Data analysis is most straightforward when there is a single rectangular table of data. It can be substantially more difficult if, instead, there are:
- Multiple summary tables
- Separated tables
- Data for a single variable is contained in multiple tables.
Nevertheless, there are instances where multiple are appropriate.
Multiple summary tables
Sometimes people think they have raw data, when instead they have multiple summary tables, like the ones below. This misunderstanding is most common when people have Excel files. It is not possible to extract raw data from these tables, which means that you cannot create your own analyses.
In the example below, there are two tables. Such data is better analyzed using data analysis software if it is stored in a single table.
Data for a single variable, contained in multiple tables
In the example below, the Person table contains a variable called Age. However, this variable cannot be analyzed on its own, with the metadata required to correctly interpret it being located in a separate table called Age. The root cause of the problem here is that the data is stored in a relational database, and should instead be stored in a single data file that is able to store the metadata (see Overview of Data File Formats).
Situations when multiple tables are appropriate
In the previous section, the problem is that the variable itself cannot be analyzed without data contained in other tables. There are, however, situations where it is appropriate for information to be stored across multiple tables. The basic principle is that it is appropriate to have multiple tables where each table can be regarded as a data set in its own right.

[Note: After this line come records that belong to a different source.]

-- ==== Sys2Proof/Machine/Loader.lean ====
section
/-! DEFINITION. The loader (R84 to R92, R282, R500): a load's phases, its checks and its result. -/
namespace Sys2Proof.Machine

/-- CSC_STATUS and the hash registers show a weave slot (R86, R89, R107). -/
def State.showSlot (s : State) (k : Nat) : State :=
  match s.cascade.slots[k]? with
  | none => s
  | some w =>
    let held := w.state == .valid || w.state == .active
    let hash := if held then (w.weave.map (·.hash)).getD [] else []
    let s := if k = 0 then s.put CSC_STATUS.S0_STATE w.state.code else s.put CSC_STATUS.S1_STATE w.state.code
    let v := held && w.verified
    let s := if k = 0 then s.putb CSC_STATUS.S0_VERIFIED v else s.putb CSC_STATUS.S1_VERIFIED v
    let r := if k = 0 then Reg.CSC_S0_HASH else Reg.CSC_S1_HASH
    s.each 12 (fun i s => s.setWord r i (BitVec.ofNat 32 (leAt hash (4 * i) 4)))

def State.setSlot (s : State) (k : Nat) (w : WeaveSlot) : State :=
  ({ s with cascade := { s.cascade with slots := putAt k w s.cascade.slots } }).showSlot k

def State.setLoader (s : State) (l : LoaderSt) : State := { s with cascade := { s.cascade with loader := l } }
def State.loader (s : State) : LoaderSt := s.cascade.loader

/-- The active slot, and the slot a load targets: slot 0 while no weave is active. -/
def State.activeSlot (s : State) : Option Nat :=
  (List.range 2).find? (fun k => (s.cascade.slots[k]?.map (·.state)) == some .active)
def State.inactiveSlot (s : State) : Nat :=
  match s.activeSlot with
  | some k => 1 - k
  | none => 0

/-- Whether an activation stands between its boundary and its first release (R90, R93). -/
def State.activating (s : State) : Bool := s.cascade.act.phase != .idle && s.cascade.act.phase != .holding

/-- A load ends without a weave (R86, R88, R91, R92). -/
def State.failLoad (s : State) (err ofs : Nat) : State :=
  let k := s.loader.slot
  let s := (s.setLoader LoaderSt.reset).put CSC_STATUS.LOADER_BUSY 0
  let s := s.setSlot k ⟨if err = weAborted then .empty else .failed, none, false⟩
  let s := ((s.put CSC_LOAD_RESULT.ERR err).put CSC_LOAD_RESULT.STATUS (loadStatus err)).put CSC_LOAD_ERR_OFS.OFFSET ofs
  s.ev CSC_EVENT.LOAD_FAIL

/-- CSC_LOAD_CTRL.START (R89, R90, R92): refused, or begun; LENGTH and ADDRESS are judged before any byte is read. -/
def startLoad (s : State) : State :=
  let k := s.inactiveSlot
  if s.loader.phase ≠ .idle ∨ s.activating ∨ s.armedSlot = some k then s.ev CSC_EVENT.LOAD_REFUSED
  else
    let len := (s.word .CSC_LOAD_LEN 0).toNat
    let addr := s.pair .CSC_LOAD_ADDR_LO .CSC_LOAD_ADDR_HI 0
    let flash := s.ison CSC_LOAD_CTRL.SRC
    let l : LoaderSt := ⟨.transfer, k, flash, addr, len, s.ison CSC_SIGN_CTRL.ENFORCE, [], none, false⟩
    let s := ((s.setLoader l).put CSC_STATUS.LOADER_BUSY 1).setSlot k ⟨.loading, none, false⟩
    if len < 64 ∨ len % 64 ≠ 0 ∨ maxImage < len then s.failLoad weLength 0
    else if flash = false ∧ addr % 64 ≠ 0 then s.failLoad weAddress 0
    else s

/-- CSC_LOAD_CTRL.ABORT (R91). -/
def abortLoad (s : State) : State := if s.loader.phase = .idle then s else s.failLoad weAborted 0

/-- A write of CSC_LOAD_CTRL; ABORT comes before START (assumption 29). (DEDUCED, assumption 16.) -/
def loadCtrl (w : Word) (s : State) : State :=
  let s := s.swWrite .CSC_LOAD_CTRL 0 w
  let s := if CSC_LOAD_CTRL.ABORT.cmd w then abortLoad s else s
  if CSC_LOAD_CTRL.START.cmd w then startLoad s else s

/-- Whether a logical engine is available (R102). A packer, which has no mask, is available while it is in service. -/
def State.engineAvail (s : State) (type n : Nat) : Bool :=
  match type with
  | 1 => bitOf (s.get CSC_IMG_AVAIL.IMG) n
  | 2 => bitOf (s.get CSC_VA_AVAIL.VIDEO) n
  | 3 => bitOf (s.get CSC_ENG_AVAIL.DCMP) n
  | 4 => bitOf (s.get CSC_VA_AVAIL.AUDIO) n
  | 5 => if n < 32 then bitOf (s.get CSC_JET_AVAIL_LO.JETS) n else bitOf (s.get CSC_JET_AVAIL_HI.JETS) (n - 32)
  | 6 => bitOf (s.get CSC_ENG_AVAIL.REED) n
  | 7 => !s.retired (DEC_STATUS.STATE, decInst 7 0 n)
  | _ => true

/-- Whether a vocabulary slot may serve a Reed stage (R282). -/
def State.vocabServes (s : State) (slot tag dtype : Nat) : Bool :=
  s.geti REED_VOCAB_STATE.STATE (16 + slot) == 2
  && s.pair .REED_VOCAB_TAG_LO .REED_VOCAB_TAG_HI (16 + slot) == tag
  && (dtype != 8 || decide (s.geti REED_VOCAB_STATE.ENTRIES (16 + slot) ≤ 65536))

/-- The first of some checks that fails. -/
def firstFail (l : List (Option (Nat × Nat))) : Option (Nat × Nat) := l.findSome? id

/-- The checks of the structure phase, in the order of their codes (R88, R92). -/
def State.imageVerdict (s : State) (len : Nat) (img : List Byte) : Option (Nat × Nat) :=
  match headerCheck img len (s.get GLB_ID_HI.DCLASS) with
  | some e => some e
  | none =>
    match directoryCheck img with
    | some e => some e
    | none =>
      match sectionCheck img with
      | some e => some e
      | none =>
        match recordCheck img with
        | some e => some e
        | none =>
          let owners := ownersOf img
          let bad := (owners.zipIdx.find? (fun e => bankOwnerBad (toposOf img) e.1)).map (fun e => (weBankOwner, sectionOfs img 4 + 4 * e.2))
          firstFail [engineCheck s.engineAvail img, stageCfgCheck s.stageHashes s.vocabServes img, bad,
            schedCheck owners (toposOf img) (tablesOf img), constCheck owners img, markCheck img]

/-- LOAD_TRANSFER_DONE (R88, R89, R500): the image has arrived, or its source could not be read. A load from flash waits for
the mount. The structure phase begins. CSC_LOAD_ADDR_HI [31:16], which a load from flash has zero, are not looked at: the table gives
them no effect (DESIGN CHOICE, assumption 121). -/
def transferEffect (image : Option (List Byte)) (s : State) : State :=
  let l := s.loader
  if l.phase ≠ .transfer ∨ (l.flash ∧ s.get AQF_STATUS.READY = 0) then s
  else
    let src := match image with
      | none => none
      | some b => if l.flash then (s.aqf.sectors (l.addr % 2 ^ 48) (ceilDiv l.len sectorBytes)).map (fun (x : List Byte) => x.take l.len) else some b
    match src with
    | none => s.failLoad weSource 0
    | some b =>
      if b.length ≠ l.len then s
      else s.setLoader { l with phase := .structure, image := b, verdict := s.imageVerdict l.len b }

/-- The key of a weave key slot, where it is filled (R85, R89, R417). -/
def State.weaveKey (s : State) (n : Nat) : Option (List Byte) := (s.record? (0x10 + n)).filter (fun k => k.length == 96)

/-- Under enforcement a weave that does not verify fails (R89, R106); else staging begins. -/
def State.beginStaging (s : State) (verified : Bool) : State :=
  if s.loader.enforce ∧ verified = false then s.failLoad weSigAbsent 0
  else s.setLoader { s.loader with phase := .staging, verified := verified }

/-- LOAD_STRUCTURE_DONE: the first failing check ends the load; the signature phase follows where the image is signed. -/
def structureEffect (s : State) : State :=
  if s.loader.phase ≠ .structure then s
  else
    match s.loader.verdict with
    | some (err, ofs) => s.failLoad err ofs
    | none =>
      if bitOf (leAt s.loader.image 14 2) 0 then s.setLoader { s.loader with phase := .signature }
      else s.beginStaging false

/-- LOAD_SIGNATURE_DONE (R84, R89). -/
def signatureEffect (s : State) : State :=
  if s.loader.phase ≠ .signature then s
  else
    let img := s.loader.image
    let sg := sectionBytes img 7
    match s.weaveKey (leAt sg 0 2) with
    | none => s.beginStaging false
    | some key =>
      if ecdsaOk key (sha384 (hashedBytes img)) ((sg.drop 8).take 96) then s.beginStaging true
      else s.failLoad weSigBad (sectionOfs img 7)

/-- LOAD_STAGING_DONE (R86, R88, R92). -/
def stagingEffect (s : State) : State :=
  if s.loader.phase ≠ .staging then s
  else
    let l := s.loader
    let s := (s.setLoader LoaderSt.reset).put CSC_STATUS.LOADER_BUSY 0
    let s := s.setSlot l.slot ⟨.valid, some (weaveOf (sha384 (hashedBytes l.image)) l.image), l.verified⟩
    ((s.setWord .CSC_LOAD_RESULT 0 0).setWord .CSC_LOAD_ERR_OFS 0 0).ev CSC_EVENT.LOAD_DONE

/-- CSC_LOAD_CTRL written with START as 1. -/
def execLoadStart (w : Word) (s : State) : Host.Outcome State Fault Refusal :=
  .next (finish s (s.viaReg .host .CSC_LOAD_CTRL 0 (CSC_LOAD_CTRL.START.set w 1) (loadCtrl (CSC_LOAD_CTRL.START.set w 1))))
/-- CSC_LOAD_CTRL written with ABORT as 1. -/
def execLoadAbort (s : State) : Host.Outcome State Fault Refusal :=
  let w := CSC_LOAD_CTRL.ABORT.set (s.word .CSC_LOAD_CTRL 0) 1
  .next (finish s (s.viaReg .host .CSC_LOAD_CTRL 0 w (loadCtrl w)))
def execLoadTransferDone (image : Option (List Byte)) (s : State) : Host.Outcome State Fault Refusal :=
  .next (finish s (transferEffect image s))
def execLoadStructureDone (s : State) : Host.Outcome State Fault Refusal := .next (finish s (structureEffect s))
def execLoadSignatureDone (s : State) : Host.Outcome State Fault Refusal := .next (finish s (signatureEffect s))
def execLoadStagingDone (s : State) : Host.Outcome State Fault Refusal := .next (finish s (stagingEffect s))

end Sys2Proof.Machine
end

The most common example of this is where:
- One data set represents customers, with each row/case being a customer.
- A second database represents purchases, with each row/case representing a transaction.
- There is an ID variable in each of the files, which makes it easy to work out which transactions belong to which customers.
A variant of this common example in survey analysis is replacing transactions with purchase occasions.
For example, where one table or data file contains data about households, and a separate table or data file contains information about all the purchases of a household.